The General Data Protection Regulation

International data transfers

EU data protection rules apply to the European Economic Area (i.e. the European Union, Liechtenstein, Norway and Iceland, hereafter the “EEA”). Personal data may therefore be transferred freely within this territory, provided that the processing complies with the general obligations applicable to controllers and processors provided for by the General Data Protection Regulation 2016/679 (the “GDPR”) .

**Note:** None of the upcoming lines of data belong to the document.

-- ==== Sys2Proof/Laws/Buffer.lean ====
section
/-! SUPPORT. Buffers and matrices: what SetBuf and a written matrix read back as, and what they leave alone
(10_state.md R41, 20_memory.md R74, R75). -/

namespace Sys2Proof.Machine

/-! ### Where buffers and matrices lie -/

theorem Buf.num_lt (b : Buf) : b.num < 8 := by cases b <;> decide

theorem Buf.num_injective {b b' : Buf} (h : b.num = b'.num) : b = b' := by
  cases b <;> cases b' <;> first | rfl | exact absurd h (by decide)

theorem bufBase_bounds (b : Buf) : 0x1000 ≤ bufBase b ∧ bufBase b + bufBytes ≤ 0x5000 := by
  cases b <;> decide

/-- Two buffers share no byte. -/
theorem bufBase_disjoint {b b' : Buf} (h : b ≠ b') :
    bufBase b + bufBytes ≤ bufBase b' ∨ bufBase b' + bufBytes ≤ bufBase b := by
  cases b <;> cases b' <;> first | exact absurd rfl h | decide

theorem matrixBase_bounds (mx : Matrix) (sl : Slot) :
    0x10000 ≤ matrixBase mx sl ∧ matrixBase mx sl + slotSize sl * slotSize sl ≤ windowSize := by
  cases mx <;> cases sl <;> decide

/-- Two matrix regions share no element. -/
theorem matrixBase_disjoint {mx mx' : Matrix} {sl sl' : Slot} (h : mx ≠ mx' ∨ sl ≠ sl') :
    matrixBase mx sl + slotSize sl * slotSize sl ≤ matrixBase mx' sl'
      ∨ matrixBase mx' sl' + slotSize sl' * slotSize sl' ≤ matrixBase mx sl := by
  cases mx <;> cases mx' <;> cases sl <;> cases sl' <;>
    first | decide | exact absurd h (by decide)

/-! ### Reading a buffer -/

theorem readBuf_eq (s : State) (b : Buf) :
    readBuf s b =
      ((readRange s.mem (bufBase b) ((bufLen s b + 7) / 8)).flatMap byteBits).take (bufLen s b) := rfl

theorem length_flatMap_byteBits (vs : List Byte) : (vs.flatMap byteBits).length = 8 * vs.length := by
  induction vs with
  | nil => rfl
  | cons v vs ih => simp [List.flatMap_cons, ih]; omega

/-- A buffer's string is LEN bits long (R40). -/
@[simp] theorem length_readBuf (s : State) (b : Buf) : (readBuf s b).length = bufLen s b := by
  rw [readBuf_eq, List.length_take, length_flatMap_byteBits, length_readRange]
  omega

/-- States that agree on LEN[b] and on the bytes that hold the string have the same string in b. -/
theorem readBuf_congr {s t : State} {b : Buf} (hl : bufLen s b = bufLen t b)
    (hm : ∀ a, bufBase b ≤ a → a < bufBase b + (bufLen t b + 7) / 8 →
      readByte s.mem a = readByte t.mem a) : readBuf s b = readBuf t b := by
  rw [readBuf_eq, readBuf_eq, hl, readRange_congr hm]

theorem getLsbD_eq_byteBits (v : Byte) {j : Nat} (h : j < 8) :
    v.getLsbD (7 - j) = (byteBits v)[j]'(by simpa using h) := by
  simp [byteBits, bitsOf, BitVec.getLsbD]

theorem getElem_flatMap_byteBits (vs : List Byte) (i : Nat) (h : i < (vs.flatMap byteBits).length) :
    (vs.flatMap byteBits)[i] = (vs.getD (i / 8) 0).getLsbD (7 - i % 8) := by
  induction vs generalizing i with
  | nil => simp at h
  | cons v vs ih =>
    simp only [List.flatMap_cons] at h ⊢
    by_cases hi : i < 8
    · rw [List.getElem_append_left (by simpa using hi)]
      have h0 : i / 8 = 0 := by omega
      have h1 : i % 8 = i := by omega
      simp [h0, h1, getLsbD_eq_byteBits v hi]
    · rw [List.getElem_append_right (by simpa using hi), ih]
      have h0 : i / 8 = (i - 8) / 8 + 1 := by omega
      have h1 : (i - 8) % 8 = i % 8 := by omega
      simp [h0, h1]

/-- Bit i of a buffer's string is its storage bit i (R40). -/
theorem getElem_readBuf (s : State) (b : Buf) (i : Nat) (h : i < (readBuf s b).length) :
    (readBuf s b)[i] = storageBit s b i := by
  have hi : i < bufLen s b := by simpa using h
  simp only [readBuf_eq, List.getElem_take, getElem_flatMap_byteBits, storageBit]
  rw [readRange_eq]
  simp only [List.getD_eq_getElem?_getD]
  rw [List.getElem?_eq_getElem (by simp; omega)]
  simp

/-! ### SetBuf -/

theorem bufLen_setBuf_same (s : State) (b : Buf) {x : Bits} (h : x.length ≤ Config.cap) :
    bufLen (setBuf s b x) b = x.length := by
  have : x.length < 2 ^ 15 := lt_of_le_of_lt h (by decide)
  simp only [bufLen, setBuf_lens, getLen_setLen_same, BitVec.toNat_ofNat]
  exact Nat.mod_eq_of_lt this

theorem bufLen_setBuf_other (s : State) {b b' : Buf} (h : b' ≠ b) (x : Bits) :
    bufLen (setBuf s b x) b' = bufLen s b' := by simp [bufLen, h]

/-- SetBuf writes no byte outside its buffer (R41). -/
theorem readByte_setBuf_out (s : State) (b : Buf) (x : Bits) {a : Nat}
    (h : a < bufBase b ∨ bufBase b + bufBytes ≤ a) :
    readByte (setBuf s b x).mem a = readByte s.mem a := by
  rw [setBuf_mem]; exact readByte_replaceRange_out h

/-- After SetBuf the buffer holds the string (R41). -/
theorem readBuf_setBuf_same (s : State) (b : Buf) {x : Bits} (h : x.length ≤ Config.cap) :
    readBuf (setBuf s b x) b = x := by
  have hl : (packBytes x).length ≤ bufBytes := by
    simp only [length_packBytes, bufBytes, Config.cap] at h ⊢; omega
  rw [readBuf_eq, bufLen_setBuf_same s b h, setBuf_mem]
  have := readRange_replaceRange (m := s.mem) (lo := bufBase b) hl
  rw [length_packBytes] at this
  rw [this, take_flatMap_packBytes]

/-- SetBuf on one buffer leaves another one's string alone, where LEN is within the capacity (R41). -/
theorem readBuf_setBuf_other (s : State) {b b' : Buf} (h : b' ≠ b) (x : Bits)
    (hl : bufLen s b' ≤ Config.cap) : readBuf (setBuf s b x) b' = readBuf s b' := by
  refine readBuf_congr (bufLen_setBuf_other s h x) fun a h1 h2 => ?_
  have hb : (bufLen s b' + 7) / 8 ≤ bufBytes := by
    simp only [bufBytes, Config.cap] at hl ⊢; omega
  have := bufBase_disjoint h
  exact readByte_setBuf_out s b x (by omega)

/-- After SetBuf every byte of the buffer past those of the string is 0 (R41). -/
theorem readByte_setBuf_past (s : State) (b : Buf) (x : Bits) {i : Nat}
    (h : (x.length + 7) / 8 ≤ i) (h' : i < bufBytes) :
    readByte (setBuf s b x).mem (bufBase b + i) = 0 := by
  rw [setBuf_mem, readByte_replaceRange_in h', List.getD_eq_default _ _ (by simpa using h)]
  rfl

theorem getD_packBytes_bit (x : Bits) {i : Nat} (h : i < 8 * ((x.length + 7) / 8)) :
    ((packBytes x).getD (i / 8) 0).getLsbD (7 - i % 8) = x.getD i false := by
  have hf := flatMap_packBytesFrom ((x.length + 7) / 8) x (by omega)
  have hi : i < ((packBytes x).flatMap byteBits).length := by
    rw [length_flatMap_byteBits, length_packBytes]; exact h
  rw [← getElem_flatMap_byteBits _ _ hi]
  have : ((packBytes x).flatMap byteBits)[i] = ((packBytes x).flatMap byteBits).getD i false := by
    rw [List.getD_eq_getElem?_getD, List.getElem?_eq_getElem hi, Option.getD_some]
  rw [this, packBytes, hf]
  by_cases hx : i < x.length
  · simp [List.getD_eq_getElem?_getD, List.getElem?_append_left hx]
  · simp only [List.getD_eq_getElem?_getD, List.getElem?_append_right (not_lt.mp hx)]
    rw [List.getElem?_eq_none (not_lt.mp hx)]
    simp only [zeros, List.getElem?_replicate]
    split <;> rfl

/-- After SetBuf every storage bit at or beyond LEN is 0 (R41). -/
theorem storageBit_setBuf_past (s : State) (b : Buf) (x : Bits) {i : Nat} (h : x.length ≤ i)
    (h' : i < Config.cap) : storageBit (setBuf s b x) b i = false := by
  have hi : i / 8 < bufBytes := by simp only [Config.cap, bufBytes] at *; omega
  rw [storageBit, setBuf_mem, readByte_replaceRange_in hi]
  by_cases h8 : i < 8 * ((x.length + 7) / 8)
  · have := getD_packBytes_bit x h8
    rw [show (0 : Byte) = unlistedByte from rfl] at this
    rw [this, List.getD_eq_default _ _ h]
  · rw [List.getD_eq_default _ _ (by simp; omega)]
    simp [unlistedByte]

/-- SetBuf keeps the canonical form of memory. -/
theorem memWf_setBuf {s : State} (h : memWf s.mem = true) (b : Buf) (x : Bits) :
    memWf (setBuf s b x).mem = true := memWf_replaceRange h _ _ _

/-! ### Matrices -/

@[simp] theorem length_matrixRows (s : State) (mx : Matrix) (sl : Slot) :
    (matrixRows s mx sl).length = slotSize sl := by simp [matrixRows]

/-- A matrix reads as its elements (R75). -/
theorem matrixRows_eq (s : State) (mx : Matrix) (sl : Slot) :
    matrixRows s mx sl = (List.range (slotSize sl)).map fun r =>
      (List.range (slotSize sl)).map fun c => element s mx sl r c := by
  refine List.map_congr_left fun r hr => ?_
  have hr := List.mem_range.mp hr
  have hk : r * slotSize sl + slotSize sl ≤ slotSize sl * slotSize sl := by nlinarith
  rw [readRange_slice (by omega) (by omega), readRange_eq, List.map_map]
  refine List.map_congr_left fun c _ => ?_
  simp only [Function.comp, element]
  congr 2; omega

/-- Two states whose memories agree on a matrix's elements have the same matrix. -/
theorem matrixRows_congr {s t : State} {mx : Matrix} {sl : Slot}
    (h : ∀ a, matrixBase mx sl ≤ a → a < matrixBase mx sl + slotSize sl * slotSize sl →
      readByte s.mem a = readByte t.mem a) : matrixRows s mx sl = matrixRows t mx sl := by
  rw [matrixRows_eq, matrixRows_eq]
  refine List.map_congr_left fun r hr => List.map_congr_left fun c hc => ?_
  have hr := List.mem_range.mp hr
  have hc := List.mem_range.mp hc
  have hk : r * slotSize sl + c < slotSize sl * slotSize sl := by nlinarith
  rw [element, element, h _ (by omega) (by omega)]

/-- SetBuf leaves every matrix alone. -/
theorem matrixRows_setBuf (s : State) (b : Buf) (x : Bits) (mx : Matrix) (sl : Slot) :
    matrixRows (setBuf s b x) mx sl = matrixRows s mx sl := by
  refine matrixRows_congr fun a h1 _ => readByte_setBuf_out s b x ?_
  have := bufBase_bounds b
  have := matrixBase_bounds mx sl
  omega

/-- A written matrix leaves every other matrix alone. -/
theorem matrixRows_setMatrix_other (s : State) {mx mx' : Matrix} {sl sl' : Slot}
    (h : mx ≠ mx' ∨ sl ≠ sl') (rows : List (List Sym)) :
    matrixRows (setMatrix s mx sl rows) mx' sl' = matrixRows s mx' sl' := by
  refine matrixRows_congr fun a h1 h2 => ?_
  rw [setMatrix_mem]
  have := matrixBase_disjoint h
  exact readByte_replaceRange_out (by omega)

theorem flatten_getD_of_rows {k : Nat} {rows : List (List Sym)} (hr : ∀ row ∈ rows, row.length = k)
    {r c : Nat} (hr' : r < rows.length) (hc : c < k) :
    rows.flatten.getD (r * k + c) 0 = (rows.getD r []).getD c 0 := by
  induction rows generalizing r with
  | nil => simp at hr'
  | cons row rows ih =>
    have hrow : row.length = k := hr row (by simp)
    cases r with
    | zero =>
      simp only [List.flatten_cons, List.getD_eq_getElem?_getD, Nat.zero_mul, Nat.zero_add]
      rw [List.getElem?_append_left (by omega)]; simp
    | succ r =>
      have hi : row.length ≤ (r + 1) * k + c := by rw [hrow]; nlinarith
      simp only [List.flatten_cons, List.getD_eq_getElem?_getD]
      rw [List.getElem?_append_right hi]
      have := ih (fun x hx => hr x (by simp [hx])) (r := r) (by simpa using hr')
      simp only [List.getD_eq_getElem?_getD] at this
      rw [hrow, show (r + 1) * k + c - k = r * k + c by rw [Nat.succ_mul]; omega, this]
      simp

theorem length_flatten_of_rows {k : Nat} {rows : List (List Sym)}
    (hr : ∀ row ∈ rows, row.length = k) : rows.flatten.length = rows.length * k := by
  induction rows with
  | nil => simp
  | cons row rows ih =>
    simp only [List.flatten_cons, List.length_append, List.length_cons, Nat.succ_mul,
      ih fun x hx => hr x (by simp [hx]), hr row (by simp)]
    omega

/-- A written matrix of k rows of k symbols reads back (R75). -/
theorem matrixRows_setMatrix_same (s : State) (mx : Matrix) (sl : Slot) {rows : List (List Sym)}
    (hn : rows.length = slotSize sl) (hr : ∀ row ∈ rows, row.length = slotSize sl) :
    matrixRows (setMatrix s mx sl rows) mx sl = rows := by
  rw [matrixRows_eq]
  apply List.ext_getElem
  · simp [hn]
  · intro r h1 h2
    have hrow : rows[r].length = slotSize sl := hr _ (List.getElem_mem h2)
    simp only [List.getElem_map, List.getElem_range]
    apply List.ext_getElem
    · simp [hrow]
    · intro c h3 h4
      have hc : c < slotSize sl := by simpa using h3
      have hk : r * slotSize sl + c < slotSize sl * slotSize sl := by
        have : r < slotSize sl := hn ▸ h2
        nlinarith
      have hf := flatten_getD_of_rows hr (r := r) (c := c) h2 hc
      have hlen := length_flatten_of_rows hr
      simp only [List.getElem_map, List.getElem_range, element, setMatrix_mem]
      rw [readByte_replaceRange_in hk]
      have hi : r * slotSize sl + c < rows.flatten.length := by rw [hlen, hn]; exact hk
      simp only [List.getD_eq_getElem?_getD, List.getElem?_map, List.getElem?_eq_getElem hi,
        List.getElem?_eq_getElem h2, List.getElem?_eq_getElem h4, Option.map_some,
        Option.getD_some] at hf ⊢
      rw [hf, BitVec.setWidth_setWidth_of_le _ (by decide), BitVec.setWidth_eq]

/-- Writing a matrix keeps the canonical form of memory. -/
theorem memWf_setMatrix {s : State} (h : memWf s.mem = true) (mx : Matrix) (sl : Slot)
    (rows : List (List Sym)) : memWf (setMatrix s mx sl rows).mem = true := memWf_replaceRange h _ _ _

end Sys2Proof.Machine
end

However, a transfer of personal data subject to processing to a country outside the European Economic Area (a “third country”) or to an international organisation shall take place only under certain conditions as described in Chapter V of the GDPR. These requirements are additional to the general obligations provided by the “GDPR”. Hence, a two-step assessment must be applied:

  • first, the transfer of personal data (as a processing activity) must have a legal basis and must comply with all relevant provisions of the GDPR (e.g. lawfulness of processing, transparency, accountability, etc.);
  • second, the provisions applicable to international data transfers provided for in Chapter V of the GDPR must be complied with. Thus, transfers of personal data to a third country is only possible if:
    • the data transfer is covered by an adequacy decision issued by the European Commission according to article 45 of the GDPR; or
    • otherwise, if the data exporter can demonstrate the existence of appropriate safeguards as stated under article 46 of the GDPR; or
    • otherwise, if the transfer falls under any of the derogations foreseen in article 49 GDPR.